[Collected data]
>>

-- ==== Sys2Proof/Machine/Pixels.lean ====
section
/-! DEFINITION. What a pass computes of a frame: composed intensities (R68, R72 to R78), the code path (R37), zone sums and
occupancy counts (R87, R161), keep-dark boxes (R112), the bank layout (R88) and signatures (R124). -/

namespace Sys2Proof.Machine

open Sys2Proof

/-! ### Scaler (R76 to R78) -/

/-- Source position and phase of output pixel `j` on one axis (R76): index and phase. -/
def scalePos (src step : Nat) (adj : Int) (j : Nat) : Int × Nat :=
  let u : Int := (src : Int) * 65536 + Int.fdiv ((step : Int) - 65536) 2 + adj + j * step
  let p := Int.fdiv u 1024
  (Int.fdiv p 64, (Int.emod p 64).toNat)

/-- The 16-bit coefficients of a filter set in the order of its bytes. -/
def coefList : List Byte → List Int
  | a :: b :: rest => ofRaw 16 (leValue [a, b]) :: coefList rest
  | _ => []

/-- A filter set by its coefficients. -/
def coefs (set : List Byte) : Array Int := (coefList set).toArray

/-- Horizontal coefficient of a set (Table 4-5). -/
def coefH (set : Array Int) (ph t : Nat) : Int := set.getD (8 * ph + t) 0

/-- Vertical coefficient of a set (Table 4-5). -/
def coefV (set : Array Int) (ph m : Nat) : Int := set.getD (512 + 4 * ph + m) 0

/-- The coefficients of the default filter set (R80). -/
def defaultCoefs : Array Int := coefs defaultFilterSet

/-- A tap's column or line held inside the source rectangle, none where EDGE_MODE ZERO reads 0 (R78). -/
def edgeTap (edge lo n : Nat) (c : Int) : Option Nat :=
  let hi : Int := (lo : Int) + n - 1
  if (lo : Int) ≤ c ∧ c ≤ hi then some c.toNat
  else if edge = 0 then some (clampInt c lo hi).toNat
  else none

/-- One filter stage: taps weighted, rounded half up at 9 bits and clamped (R77). -/
def filterStage (top : Int) (taps : List (Int × Int)) : Int :=
  clampInt (Int.fdiv (taps.foldl (fun a t => a + t.1 * t.2) 0 + 256) 512) 0 top

/-- The two-stage filter over a source function (R77, R78). -/
def scaleSample (src : Nat → Nat → Nat) (setH setV : Array Int) (b : LayerBind) (top : Int) (x y : Nat) : Nat :=
  let (iu, phu) := scalePos b.srcX b.stepX b.orgX (Int.toNat ((x : Int) - b.dstX))
  let (iv, phv) := scalePos b.srcY b.stepY b.orgY (Int.toNat ((y : Int) - b.dstY))
  let col := fun (t : Nat) =>
    match edgeTap b.edge b.srcX b.srcW (iu - 3 + t) with
    | none => (0 : Int)
    | some c => filterStage top ((upTo 4).map fun m =>
        (coefV setV phv m, match edgeTap b.edge b.srcY b.srcH (iv - 1 + m) with
          | none => 0
          | some l => (src c l : Int)))
  (filterStage top ((upTo 8).map fun t => (coefH setH phu t, col t))).toNat

/-! ### Layers (R68, R72 to R75) -/

/-- A layer that a pass draws: its number, its binding with its image's form, and its image. -/
structure Drawn where
  number : Nat
  layer  : LayerDraw
  src    : SourceImage
  deriving DecidableEq, Repr

/-- Expanded source pixel (x, y) of a drawn layer: intensity and alpha (R72). -/
def layerSource (d : Drawn) (x y : Nat) : Nat × Nat :=
  expandPixel d.layer.format d.layer.bind.level (sourceValue d.src d.layer.format d.layer.ptc d.layer.width x y)

/-- Whether a layer covers a pixel (R75, R76). -/
def Drawn.covers (d : Drawn) (x y : Nat) : Bool :=
  let b := d.layer.bind
  let (w, h) := if d.number < 2 then (b.dstW, b.dstH) else (b.srcW, b.srcH)
  decide (b.dstX ≤ x) && decide ((x : Int) < b.dstX + w) && decide (b.dstY ≤ y) && decide ((y : Int) < b.dstY + h)

/-- A layer's sample at a pixel it covers: intensity and alpha (R75, R77). -/
def layerSample (filters : Array (Array Int)) (d : Drawn) (x y : Nat) : Nat × Nat :=
  let b := d.layer.bind
  if d.number < 2 then
    let setH := filters.getD b.filtH #[]
    let setV := filters.getD b.filtV #[]
    (scaleSample (fun c l => (layerSource d c l).1) setH setV b 65535 x y,
      if d.layer.format = 3 then scaleSample (fun c l => (layerSource d c l).2) setH setV b 255 x y else 255)
  else
    layerSource d (b.srcX + Int.toNat ((x : Int) - b.dstX)) (b.srcY + Int.toNat ((y : Int) - b.dstY))

/-- The mode result r (Table 4-4). -/
def blendResult (mode d s : Nat) : Nat :=
  match mode with
  | 1 => (d * s + 32767) / 65535
  | 2 => min d s
  | 3 => max d s
  | 4 => min (d + s) 65535
  | _ => s

/-- One layer drawn over the running value D (R73, R74). -/
def blendLayer (b : LayerBind) (d : Nat) (sa : Nat × Nat) : Nat :=
  if b.blend = 5 then sa.1
  else
    let a := (sa.2 * b.alpha + 127) / 255
    (blendResult b.blend d sa.1 * a + d * (255 - a) + 127) / 255

/-- The composed intensity of a native frame's pixel (R74). -/
def composeLayers (drawn : List Drawn) (bg : Nat) (filters : Array (Array Int)) (x y : Nat) : Nat :=
  drawn.foldl (fun v d => if d.covers x y then blendLayer d.layer.bind v (layerSample filters d x y) else v) bg

/-! ### Scaled stored images: fallback and Campion (R215, R328) -/

/-- A binding that scales a whole I8 source of w x h to the array (R215, R328). -/
def wholeBind (w h stepX stepY : Nat) : LayerBind :=
  { enable := true, blend := 5, alpha := 255, level := 65535, surface := 0, srcX := 0, srcY := 0, srcW := w, srcH := h,
    dstX := 0, dstY := 0, dstW := 2048, dstH := 512, stepX := stepX, stepY := stepY, orgX := 0, orgY := 0, filtH := 0,
    filtV := 0, edge := 0, policy := 1, holdMax := 0, fbSurface := 255 }

/-- The scaled sample of a stored I8 image of 512 x 128 (R215). -/
def imageSample (img : Array Byte) (x y : Nat) : Nat :=
  scaleSample (fun c l => imgByte img (512 * l + c) * 257) defaultCoefs defaultCoefs
    (wholeBind 512 128 0x4000 0x4000) 65535 x y

/-- The scaled sample of the PH16K map (R328). -/
def mapSample (map : Array Byte) (x y : Nat) : Nat :=
  scaleSample (fun c l => imgByte map (128 * l + c) * 257) defaultCoefs defaultCoefs
    (wholeBind 128 128 0x1000 0x4000) 65535 x y

/-- What a pass reads of a frame: the layers it draws, and the stored images of a fallback or Campion frame. -/
structure PassSource where
  drawn : List Drawn
  sets  : Array (Array Int)
  fb    : Array Byte
  image : Array Byte
  map   : Array Byte
  deriving DecidableEq, Repr

/-- The source intensity before DIM, by source (Table 16-2, R328). -/
def campionSource (p : PassSource) (source x y : Nat) : Nat :=
  match source with
  | 1 => imageSample p.image x y
  | 2 => imageSample p.image x y
  | 3 => mapSample p.map x y
  | 4 => if (x / 16 + y / 4) % 2 = 0 then 65535 else 0
  | 5 => 65535
  | 6 => (65535 * x + 1023) / 2047
  | _ => 0

/-- K of R328 by DIM. -/
def campionDim (mode : Nat) : Nat :=
  match bits mode 2 2 with
  | 0 => 65535 | 1 => 49151 | 2 => 32768 | _ => 16384

/-- The composed intensity of a Campion frame's pixel (R328). -/
def campionIntensity (p : PassSource) (c : CampionSnap) (x y : Nat) : Nat :=
  (campionSource p c.source x y * campionDim c.mode + 32767) / 65535

/-- What a pass of a frame reads. The fallback image is held as the frame's one filter string. -/
def Frame.source (f : Frame) : PassSource :=
  let snap := fun (g : CampionSnap → List Byte) => ((f.campion.map g).getD []).toArray
  { drawn := (f.layers.zipIdx).filterMap fun e =>
      if e.1.drawn then
        some ⟨e.2, e.1, sourceImage f.surfMem e.1.base e.1.len e.1.format e.1.ptc e.1.width e.1.height⟩
      else none
    sets := (f.filters.map coefs).toArray
    fb := if f.kind == .fallback then (f.filters.getD 0 []).toArray else #[]
    image := snap (·.image)
    map := snap (·.map) }

/-- The composed intensity I of a frame's pixel: native, Campion, or fallback (R74, R215, R328). -/
def Frame.intensity (f : Frame) (p : PassSource) (x y : Nat) : Nat :=
  match f.kind, f.campion with
  | .fallback, _ => imageSample p.fb x y
  | _, some c => campionIntensity p c x y
  | _, none => composeLayers p.drawn f.bg p.sets x y

/-! ### Boxes (R112) -/

/-- Whether an enabled box covers a pixel, dilation included and clipped at the array edge (R112). -/
def Box.covers (b : Box) (x y : Nat) : Bool :=
  b.enable && decide (b.x0 ≤ x + b.dilate) && decide (x ≤ b.x1 + b.dilate) && decide (b.y0 ≤ y + b.dilate) &&
  decide (y ≤ b.y1 + b.dilate)

/-- Whether an enabled box intersects a row (R62). -/
def Box.coversRow (b : Box) (y : Nat) : Bool := b.enable && decide (b.y0 ≤ y + b.dilate) && decide (y ≤ b.y1 + b.dilate)

/-- The rectangle of a signature window as a box without dilation (R115). -/
def Win.box (w : Win) : Box := ⟨true, 0, w.x0, w.y0, w.x1, w.y1⟩

/-- The blanked windows of a frame as boxes, with their window numbers (R115). -/
def Frame.blankedBoxes (f : Frame) : List (Nat × Box) :=
  ((f.wins.zip f.blanked).zipIdx).filterMap fun e => if e.1.2 then some (e.2, e.1.1.box) else none

/-- The box set of a frame: source HOST (0), REFLEX (1) or WINDOW (2), slot or window, box (R115). Host boxes count only while
KD_ENABLE is 1. -/
def Frame.boxSet (f : Frame) : List (Nat × Nat × Box) :=
  let host := if f.kdEnable then (f.hostBoxes.zipIdx).map fun e => (0, e.2, e.1) else []
  let reflex := (f.reflexBoxes.zipIdx).map fun e => (1, e.2, e.1)
  let win := f.blankedBoxes.map fun e => (2, e.1, e.2)
  (host ++ reflex ++ win).filter fun e => e.2.2.enable

/-- Whether any box of a frame's set covers a pixel. -/
def Frame.inBox (f : Frame) (x y : Nat) : Bool := f.boxSet.any fun e => e.2.2.covers x y

/-! ### The code path (R37) -/

/-- Steps 1 to 6 of the code path (R37). -/
def codeValue (i g gz lf s : Nat) : Nat :=
  let p1 := i * (384 + g)
  let p2 := (p1 * clampNat gz 8192 24576 + 8192) / 16384
  let p3 := (p2 * min lf 32768 + 16384) / 32768
  let p4 := (p3 * s + 16384) / 32768
  min ((p4 + 4096) / 8192) 4095

/-- The code path (R37): steps 1 to 6, keep-dark forcing and stuck-on forcing. -/
def codePath (i g gz lf s : Nat) (inBox : Bool) (defect : Nat) : Nat :=
  if inBox || defect == 3 then 0 else codeValue i g gz lf s

/-- The code of a frame's pixel as its write pass forms it (R37, R88), from what the pass reads and the frame's boxes. -/
def Frame.code (f : Frame) (p : PassSource) (boxes : List (Nat × Nat × Box)) (x y : Nat) : Nat :=
  codePath (f.intensity p x y) (gpOf f.cal (2048 * y + x)) (f.gz.getD (zoneOf x y) 16384) f.limit f.sComp
    (boxes.any fun e => e.2.2.covers x y) (defectIn f.cal x y)

/-- The pixels of a zone (R5). -/
def zonePixels (z : Nat) : List (Nat × Nat) :=
  ((upTo 32).map fun dy => (upTo 64).map fun dx => (z % 32 * 64 + dx, z / 32 * 32 + dy)).flatten

/-- C' of a zone's pixels: step 6 with L taken as 32,768 (R87). -/
def Frame.zoneCodes (f : Frame) (p : PassSource) (z : Nat) : List Nat :=
  let gz := f.gz.getD z 16384
  (zonePixels z).map fun q => codeValue (f.intensity p q.1 q.2) (gpOf f.cal (2048 * q.2 + q.1)) gz 32768 f.sComp

/-- OCC_z[j], j from 0 to 15, of a zone's C' (R161). -/
def occupancy (codes : List Nat) : List Nat := (upTo 16).map fun j => (codes.filter fun c => decide (256 * j < c)).length

/-! ### The bank layout (R88) -/

/-- The 3,072 bytes of a row of codes (R88). -/
def rowCodes : List Nat → List Byte
  | a :: b :: rest => leBytes 3 (a + 4096 * b) ++ rowCodes rest
  | _ => []

/-- A bank with row `y` written (R88, R89). -/
def bankWriteRow (bank : List Host.Cell) (y : Nat) (codes : List Nat) : List Host.Cell :=
  memWrite bank (3072 * y) (rowCodes codes)

/-- The 2,048 codes of row `y` of a frame. -/
def Frame.rowOf (f : Frame) (p : PassSource) (y : Nat) : List Nat :=
  let boxes := f.boxSet
  (upTo 2048).map fun x => f.code p boxes x y

/-- The codes held in the bytes of rows. -/
def codesOf : List Byte → List Nat
  | a :: b :: c :: rest => let v := leValue [a, b, c]; v % 4096 :: v / 4096 :: codesOf rest
  | _ => []

/-- The codes of row `y` of a bank. -/
def bankRow (bank : List Host.Cell) (y : Nat) : List Nat := codesOf (memRead bank (3072 * y) 3072)

/-- All codes of a bank by row. -/
def bankRows (bank : List Host.Cell) : Array (Array Nat) := ((upTo 512).map fun y => (bankRow bank y).toArray).toArray

/-- The code of pixel (x, y) among a bank's rows. -/
def rowsCode (rows : Array (Array Nat)) (x y : Nat) : Nat := (rows.getD y #[]).getD x 0

/-- A value of the monitor copy (R90). -/
def monitorValue (rows : Array (Array Nat)) (u w : Nat) : Nat :=
  (sumNat ((upTo 8).map fun dy => sumNat ((upTo 8).map fun dx => rowsCode rows (8 * u + dx) (8 * w + dy))) + 2) / 4

/-! ### Signatures (R124) -/

/-- The signature of a window over a value of each pixel (R124). -/
def signature (n : Nat) (w : Win) (value : Nat → Nat → Nat) : Nat :=
  crc crc32cParams [BitVec.ofNat 8 n, BitVec.ofNat 8 w.mode, 0, 0]
    (((upTo (w.y1 + 1 - w.y0)).map fun dy => ((upTo (w.x1 + 1 - w.x0)).map fun dx =>
      u16 (value (w.x0 + dx) (w.y0 + dy))).flatten).flatten)

/-- The signatures of all windows over the codes that a frame's write pass forms (R125, EXPECT_SELF). -/
def Frame.selfSignatures (f : Frame) : List Nat :=
  let p := f.source
  let boxes := f.boxSet
  (upTo 16).map fun n => signature n (f.wins.getD n ⟨0, 0, 0, 0, 0⟩) (f.code p boxes)

/-- The signature of an INTENSITY window over a frame's composed intensities (R124). -/
def Frame.intensitySignature (f : Frame) (p : PassSource) (n : Nat) : Nat :=
  signature n (f.wins.getD n ⟨0, 0, 0, 0, 0⟩) (f.intensity p)

end Sys2Proof.Machine
end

<<

* Required action *
If a line in the data contains the string "layerSample", copy it.

* Result of the exercise *
def layerSample (filters : Array (Array Int)) (d : Drawn) (x y : Nat) : Nat × Nat :=
  drawn.foldl (fun v d => if d.covers x y then blendLayer d.layer.bind v (layerSample filters d x y) else v) bg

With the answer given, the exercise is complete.